В комнате совсем смерклось, но Надя, не зажигая света, одеревеневшими руками стала втаскивать тело Антонины Васильевны на кушетку, шепча одно и то же: «Сейчас, сейчас, мама, сейчас, сейчас, сейчас».
Надины руки и все ее существо дрожали от напора этой сверхчеловеческой силы, с которой никогда прежде не соприкасалась Надина жизнь, и вдруг она поняла, что эта сила есть время, превратившееся в нечто совершенно реальное, вроде ураганного ветра, оно подхватило Надю и несет. От платья Антонины Васильевны шел сильный запах валерианы, а из кухни пахло горелой бумагой.
И как у каждого человека, у нее был поступок, осветивший всю жизнь: двадцать пять лет назад она прогнала мужа, которого любила, но он стал пьяницей, и жизнь с ним сделалась невозможной. Он уехал в другой город, на край земли. Наверное, он там погибал. У него была женщина. Иногда он писал детям странные письма: «Милая Надюша! Дом, в котором я сейчас живу, представляет собою деревянный барак в два этажа с двадцатью четырьмя окнами, тремя дверями, водоразборная колонка недалеко, дымоходы отличаются хорошей тягой…» Надя показывала письма матери, та читала, мучаясь, но не выдавая себя — по аккуратному и бессмысленному слогу понимала, что письма писаны в пьяном виде, — и плакала украдкой, но сделать ничего было нельзя. А когда-то была хорошая жизнь, мать вспоминала ее, она плакала, вспоминая, а не жалея: отец был главным инженером завода, ездил в «эмке», приносил паек, была дачка в Крюкове, казенная, от завода, и на участке росли яблони.
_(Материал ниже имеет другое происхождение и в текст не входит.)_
/-- Faults (R355). -/
inductive FaultReg
  | faultFirstSource
  | faultFirstTime
  | faultFirstDetail
  | faultFirstSeverity
  | faultStatus
  | faultLatched
  | faultLive
  | faultMerged
  | faultSeverity (m : Fin 64)
  | faultSourceCount (m : Fin 64)
  | faultLatchLevel
  | faultPulseLevel
  | faultPulseWidth
  | faultNControl
  | faultReactionWindow
  | faultUnitRelease
  | faultSafeRelease
  | faultSoftRaise
  | faultEscalateCount
  | faultMergedCount
  | faultUnitsDisabled
  | lastGaspRecord
  | lastGaspCount
  | faultSafeState
  | dieTemperature
  | thermWarnLevel
  | thermCritLevel
  | emcyLostCount
  deriving DecidableEq, Repr

/-- Lens trace (R395). -/
inductive LensReg
  | lensEnable
  | lensSourceMask
  | lensPortMask
  | lensRecordSize
  | lensMode
  | lensExtBase
  | lensExtSize
  | lensWritePtr
  | lensReadPtr
  | lensCommand
  | lensDroppedCount
  | lensEvents
  deriving DecidableEq, Repr

/-- Lens counters (R397). -/
inductive LensCntReg
  | lensCounterSnapshot
  | lensCounterClear
  | lensSnapshotTime
  deriving DecidableEq, Repr

/-- Provocation (R398). -/
inductive ProvokeReg
  | provokeArm
  | provokeState
  | provokeRunTime
  | provokeTargets
  | provokeRates (m : Fin 7)
  | provokeSeed
  | provokeCount (m : Fin 7)
  deriving DecidableEq, Repr

/-- Commit and configuration check (R385). -/
inductive CommitReg
  | configCommit
  | configCommitResult
  | configCommitRefusal
  | configStageOwner
  | configStageIdleLimit
  | configCrcLive
  | configCrcReference
  | configCrcState
  | configStoreSeq
  | configStoreCount
  deriving DecidableEq, Repr

/-- Doors (R386). -/
inductive DoorsReg
  | doorRights (m : Fin 5)
  | staleClearCount
  | doorDeniedCount (m : Fin 5)
  | doorBusyCount (m : Fin 5)
  | doorEvents
  | doorCommandCount (m : Fin 5)
  | notifyLostCount
  deriving DecidableEq, Repr

/-- Firmware (R399). -/
inductive FwReg
  | fwRunningBank
  | fwVersion (m : Fin 2)
  | fwFailedStarts
  | fwUpdateCommand
  | fwUpdateState
  | fwRollbackCount
  deriving DecidableEq, Repr

/-- CAN (R387). -/
inductive CanReg
  | canNodeId
  | canNodeIdActive
  | canNominalRate
  | canDataRate
  | sdoDomainOffset
  | canRpdoRefusedCount
  | canSdoAbortCount
  | canBusOffCount
  | canState
  | sdoReadStaged
  deriving DecidableEq, Repr

/-- LOC (R388). -/
inductive LocReg
  | locAddress
  | locPec
  | locPecErrorCount
  deriving DecidableEq, Repr

/-- Straps and fuses (R400). -/
inductive StrapReg
  | sramRepairBank
  | resetCause
  deriving DecidableEq, Repr

/-- Communication objects with one value (R393). -/
inductive CommReg
  | deviceType
  | errorRegister
  | cobIdSync
  | commCyclePeriod
  | cobIdTime
  | cobIdEmcy
  | inhibitEmcy
  | heartbeatTime
  deriving DecidableEq, Repr

/-- RPDO n: communication (page 0) and mapping (page 1) objects (R393). -/
inductive RpdoReg
  | cobId
  | transType
  | eventTimer
  | mapCount
  | mapEntry (m : Fin 16)
  deriving DecidableEq, Repr

/-- TPDO n: communication (page 0) and mapping (page 1) objects (R393). -/
inductive TpdoReg
  | cobId
  | transType
  | inhibitTime
  | eventTimer
  | mapCount
  | mapEntry (m : Fin 16)
  deriving DecidableEq, Repr

/-- Every stored register of the dictionary, by index block (R392) and entry. -/
inductive Reg
  | hub (r : HubReg)
  | port (p : Port) (r : PortReg)
  | xlate (i : Image) (r : XlateReg)
  | lock (r : LockReg)
  | image (i : Image) (r : ImageReg)
  | relay (r : RelayReg)
  | hold (r : HoldReg)
  | hold4 (i : Image) (r : HoldImageReg)
  | res (r : ResReg)
  | arb (r : ArbReg)
  | session (d : Door) (r : SessionReg)
  | stream (n : Stream) (r : StreamReg)
  | ring (r : RingReg)
  | link (k : Link) (r : LinkReg)
  | time (r : TimeReg)
  | pps (r : PpsReg)
  | canTime (r : CanTimeReg)
  | echo (k : Link) (r : EchoReg)
  | launch (r : LaunchReg)
  | pd (r : PdReg)
  | tc (p : Port) (r : TcReg)
  | power (r : PowerReg)
  | feed (x : Feed) (r : FeedReg)
  | chan (c : Channel) (r : ChanReg)
  | domain (r : DomainReg)
  | fault (r : FaultReg)
  | lens (r : LensReg)
  | lensCnt (r : LensCntReg)
  | provoke (r : ProvokeReg)
  | commit (r : CommitReg)
  | doors (r : DoorsReg)
  | fw (r : FwReg)
  | can (r : CanReg)
  | loc (r : LocReg)
  | strap (r : StrapReg)
  | comm (r : CommReg)
  | rpdo (n : Fin 4) (r : RpdoReg)
  | tpdo (n : Fin 8) (r : TpdoReg)
  deriving DecidableEq, Repr

/-- One entry of the dictionary (R357): its type, access, the registers that hold its elements (none for an entry that is
computed when it is read or has a data path of its own), the bytes of one element (for such an entry, its whole length, 0 when
that varies), the range of each element, and whether it is a bitmap whose bit n lies in byte n / 8. -/
structure Entry where
  typ    : EType
  access : Access
  regs   : List Reg
  width  : Nat
  range  : Range
  bitmap : Bool
  deriving DecidableEq, Repr

/-- Sub-index and element of each register (Hub core, facet-wide (R66)). -/
def hubRegSub : HubReg → Nat × Nat
  | .portPowerGoodTime => (1, 0)
  | .portResetTime => (2, 0)
  | .portRearmByHost => (3, 0)
  | .upstreamSpeed => (5, 0)
  | .singleTtImages => (6, 0)
  | .badPidCount => (7, 0)
  | .tokenCrcErrorCount => (8, 0)
  | .unroutedTokenCount => (9, 0)
  | .hsEngineTimeoutCount => (10, 0)
  | .lpmTokenIgnoredCount => (11, 0)
  | .hsEngineWaitCount => (12, 0)
  | .remoteWakeMergedCount => (13, 0)
  | .controlAbortByResetCount => (14, 0)
  | .splitBadPortCount => (15, 0)
  | .deviceToggleMismatchCount => (16, 0)
  | .sofMissCount => (17, 0)
  | .earlyWakeCount => (18, 0)
  | .hubEvents => (19, 0)

/-- Width in bits (Hub core, facet-wide (R66)). -/
def hubRegBits : HubReg → Nat
  | .portPowerGoodTime => 8
  | .portResetTime => 8
  | .portRearmByHost => 8
  | .upstreamSpeed => 8
  | .singleTtImages => 8
  | _ => 32

/-- Default (Hub core, facet-wide (R66)). -/
def hubRegDefault (_ : Ident) : HubReg → Nat
  | .portPowerGoodTime => 50
  | .portResetTime => 15
  | .portRearmByHost => 1
  | .singleTtImages => 0x0F
  | _ => 0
И вдруг все разрушилось так внезапно и быстро. Мать постарела, выбивалась из сил, особенно в войну, изобретала, металась от одного занятия к другому — работала нормировщицей на фабрике, секретарем-машинисткой в конторе ОЗГУПа, ходила с группой детишек на бульваре, была шеф-поваром в столовой, красила дома шелковые платки для одной артели — тянула детей, никто не помогал: старшая сестра, тетя Фрося, хотя жила богато (муж ее, дядя Лева, тридцать лет по министерствам) и была бездетна, но в чужую жизнь не вникала. Ах, бог с ней, с тетей Фросей! Она будет рыдать. Их оставалось двое из большой семьи, она и мама. Она такая завистливая. Чему завидовать? Она находила и завидовала маме. Мама говорила, что у Фроси дурной глаз. Только раза два в голодные годы, дойдя до точки, мама стучалась к Фросе за помощью, и та одолжала самой малой малостью, но с разговорами («Кто ж тебя неволил детский сад заводить?» или «Кто тебе виноват, что ты женихов гоняешь, о детях не думаешь?», намекая на одного ветврача, родственника дяди Левы, приезжавшего из Орши в надежде тут прописаться), и мама заклялась когда-нибудь у Фроськи просить.
Мама ее жалела. Говорила, что дядя Лева подлец, обманывает ее, а она все знает и терпит. Пусть она приезжает завтра, сегодня не надо, сегодня один Володя. Никого не хочу, не могу видеть, кроме Володи. Господи, если только он дома, если не ушел играть в шахматы к Левину!